「ねえ、母さん。言い忘れてたんだけどさ。」
電話の向こうから聞こえてきた息子の軽い声に、私は嫌な予感がした。久しぶりの電話なのに、その口調があまりにも軽すぎた。
「何を言い忘れたの?」
「娘が生まれたんだ。もう3日前になるかな。」
私の手からスマートフォンが滑り落ちそうになった。初孫が生まれた。3日前に。しかも「言い忘れた」だと?
声が震えるのが自分でもわかった。
「言い忘れた?初孫の誕生を3日間も言い忘れるってどういうこと?」
36年間、助産師として2000人以上の赤ちゃんを取り上げてきた。命の誕生がどれほど特別な瞬間か、誰よりも知っている。なのに実の孫の誕生を、まるで買い物リストの1項目のように後回しにされた。
「バタバタしててさ。エリナの実家の人たちが来ててさ。あ、そうだ。お祝い金なんだけど、30万円くらいが相場らしいから振り込んでおいて。」
私の中で何かが音を立てて崩れていった。孫の様子は?名前は?写真は?そういうことは一切聞かれず、ただお金の話だけ。
「お祝い金の話より先に、言うことがあるんじゃないの?」
「名前はいろは。色どる派って書いて、いろはって読むんだ。じゃ、また。」
電話は切れた。何も言えなかった。私はしばらく切れた電話を握りしめたまま、立ち尽くしていた。
夫に話すと、夫も信じられない様子だった。
「なんだって?俺も聞いてないぞ。俺たちにとって初孫だろう。なんで黙ってたんだ?」
私たち夫婦は顔を見合わせた。どちらも同じ気持ちだった。裏切られたような、寂しいような、やりきれない思い。
ふと思い立って、私はSNSを開いた。エリナのアカウントは非公開だったが、エリナの母親のアカウントは公開されていた。そこには信じられない投稿があった。

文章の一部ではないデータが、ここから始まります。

-- ==== Sys2Proof/Machine/Framer.lean ====
section
/-! DEFINITION. Sending on the ports and the Carry Framer's state (chapter 1): wrapping and splitting, the carry sequence, the
reassembly lists and the discard counters. -/

namespace Sys2Proof.Machine

/-- A frame leaves a port. -/
def State.send (s : State) (o : Port) (frame : List Byte) : State := { s with wire := s.wire ++ [(o, frame)] }

/-- A carry datagram leaves an uplink's port, and a radio's is deducted by its on-air length (R6 stages 6 and 7, R11, R148). -/
def State.sendDatagram (s : State) (u : Uplink) (c : AddressRecord) (service : Nat) (payload : List Byte) : State :=
  let datagram := outerDatagram c service payload
  let s1 := s.send u.port (outerFrame u.port c datagram)
  match u.radio? with
  | none => s1
  | some r => s1.deduct r .sent datagram.length

/-- The carry sequence that the next datagram on an uplink takes; fibre has no counter (R9). -/
def State.carrySequence (s : State) (u : Uplink) : Word :=
  match u.radio? with
  | none => 0
  | some r => (s.framer r).sequence

/-- The counter advances by 1 (R9). -/
def State.advanceSequence (s : State) (u : Uplink) : State :=
  match u.radio? with
  | none => s
  | some r => s.setFramer r { s.framer r with sequence := (s.framer r).sequence + 1 }

/-! ## Frames on a radio (R8 to R10) -/

/-- The frame is split: its whole on-air length exceeds the link limit (R10). -/
def splits (v : IpVersion) (limit inner : Nat) : Bool := decide (limit < inner + overhead v)

/-- The on-air length the policer judges a frame by (R10). -/
def onAirLength (v : IpVersion) (limit inner : Nat) : Nat :=
  if splits v limit inner then inner + 2 * overhead v else inner + overhead v

/-- The parts of an inner frame by part number: itself, or a first part that fills the link limit and the rest (R10). -/
def framePieces (v : IpVersion) (limit : Nat) (inner : List Byte) : List (Nat × List Byte) :=
  if splits v limit inner.length then
    [(1, inner.take (limit - overhead v)), (2, inner.drop (limit - overhead v))]
  else [(0, inner)]

/-- The carry header of a FRAME (R8). -/
def frameHeader (r : Radio) (cls : TrafficClass) (part : Nat) (sequence siteId : Word) : CarryHeader :=
  ⟨1, kindFrame, radioCode r, classCode cls, part, sequence, siteId, 0, 0⟩

/-- An upstream frame is wrapped in one or two carry datagrams of the same sequence, and they are sent and deducted in turn
(R6 stages 5 to 7, R8, R9, R10). -/
def State.sendWrapped (s : State) (r : Radio) (c : AddressRecord) (cls : TrafficClass) (inner : List Byte) : State :=
  let sequence := (s.framer r).sequence
  (framePieces c.version (s.cfg.linkLimits.get r) inner).foldl
    (fun t piece => t.sendDatagram r.uplink c (serviceByte inner)
      ((frameHeader r cls piece.1 sequence s.cfg.siteId).bytes ++ piece.2))
    (s.advanceSequence r.uplink)

/-! ## Probes (R11) -/

/-- The carry header of a PROBE (R11). -/
def probeHeader (u : Uplink) (sequence siteId : Word) (probeSeq nonce : BitVec 16) : CarryHeader :=
  ⟨1, kindProbe, uplinkCode u, 0, 0, sequence, siteId, probeSeq, nonce⟩

/-- A probe leaves on its uplink: it takes the carry sequence, and on a radio it is deducted (R9, R11). -/
def State.sendProbeDatagram (s : State) (u : Uplink) (probeSeq nonce : BitVec 16) : State :=
  match s.cfg.records.get u with
  | none => s
  | some c =>
    (s.advanceSequence u).sendDatagram u c (Config.outerEcn []).toNat
      (probeHeader u (s.carrySequence u) s.cfg.siteId probeSeq nonce).bytes

/-! ## Discards and the reassembly list (R14 to R16) -/

def State.countCarryDiscard (s : State) (r : Radio) : State :=
  s.setFramer r { s.framer r with carryDiscards := bump (s.framer r).carryDiscards }

/-- How long a held part waits for its partner, in ms (R16). -/
def partWait : Nat := 250

/-- The reassembly list has 4 slots (R15). -/
def partSlots : Nat := 4

def otherPart : SplitPart → SplitPart
  | .first => .second
  | .second => .first

def holds (held : List HeldPart) (sequence : Word) (part : SplitPart) : Bool :=
  held.any (fun h => h.sequence == sequence && h.part == part)

def without (held : List HeldPart) (sequence : Word) (part : SplitPart) : List HeldPart :=
  held.filter (fun h => !(h.sequence == sequence && h.part == part))

/-- A frame joined from its two parts is 14 to 1514 bytes long, or is discarded (R13, R15). -/
def innerLengthOk (n : Nat) : Bool := decide (14 ≤ n) && decide (n ≤ 1514)

/-- What a part does at the list: the list's new state for the radio and the joined frame to hand on, if any (R15). -/
def RadioFramer.takePart (f : RadioFramer) (p : HeldPart) : RadioFramer × Option (List Byte) :=
  if holds f.held p.sequence p.part then ({ f with reassemblyDiscards := bump f.reassemblyDiscards }, none)
  else
    match f.held.find? (fun h => h.sequence == p.sequence && h.part == (otherPart p.part)) with
    | some partner =>
      let rest := without f.held p.sequence (otherPart p.part)
      let joined := match p.part with
        | .first => p.inner ++ partner.inner
        | .second => partner.inner ++ p.inner
      if innerLengthOk joined.length then ({ f with held := rest }, some joined)
      else ({ f with held := rest, reassemblyDiscards := bump f.reassemblyDiscards }, none)
    | none =>
      if f.held.length < partSlots then ({ f with held := f.held ++ [p] }, none)
      else ({ f with held := f.held.tail ++ [p], reassemblyDiscards := bump f.reassemblyDiscards }, none)

/-- An addressing change empties the list and counts each held part (R5). -/
def RadioFramer.emptied (f : RadioFramer) : RadioFramer :=
  { f with held := [], reassemblyDiscards := bumpBy f.held.length f.reassemblyDiscards }

/-- A held part whose 250 ms are over is discarded and counted (R16). -/
def RadioFramer.expirePart (f : RadioFramer) (now : Word) (sequence : Word) (part : SplitPart) : RadioFramer :=
  if f.held.any (fun h => h.sequence == sequence && h.part == part && reached now (h.arrived + BitVec.ofNat 32 partWait)) then
    { f with held := without f.held sequence part, reassemblyDiscards := bump f.reassemblyDiscards }
  else f

end Sys2Proof.Machine
end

「誕生♡みんなで立ち合えて感動でした。いろはちゃん、3200gの元気な女の子。娘夫婦を家族みんなでサポートできて幸せです。」
写真には、病室で赤ちゃんを囲むエリナの家族全員の笑顔。まるでこれが本当の家族だと言わんばかりに。
私は震える手で、これまでの通帳を取り出した。息子夫婦への援助の記録が、全て残っていた。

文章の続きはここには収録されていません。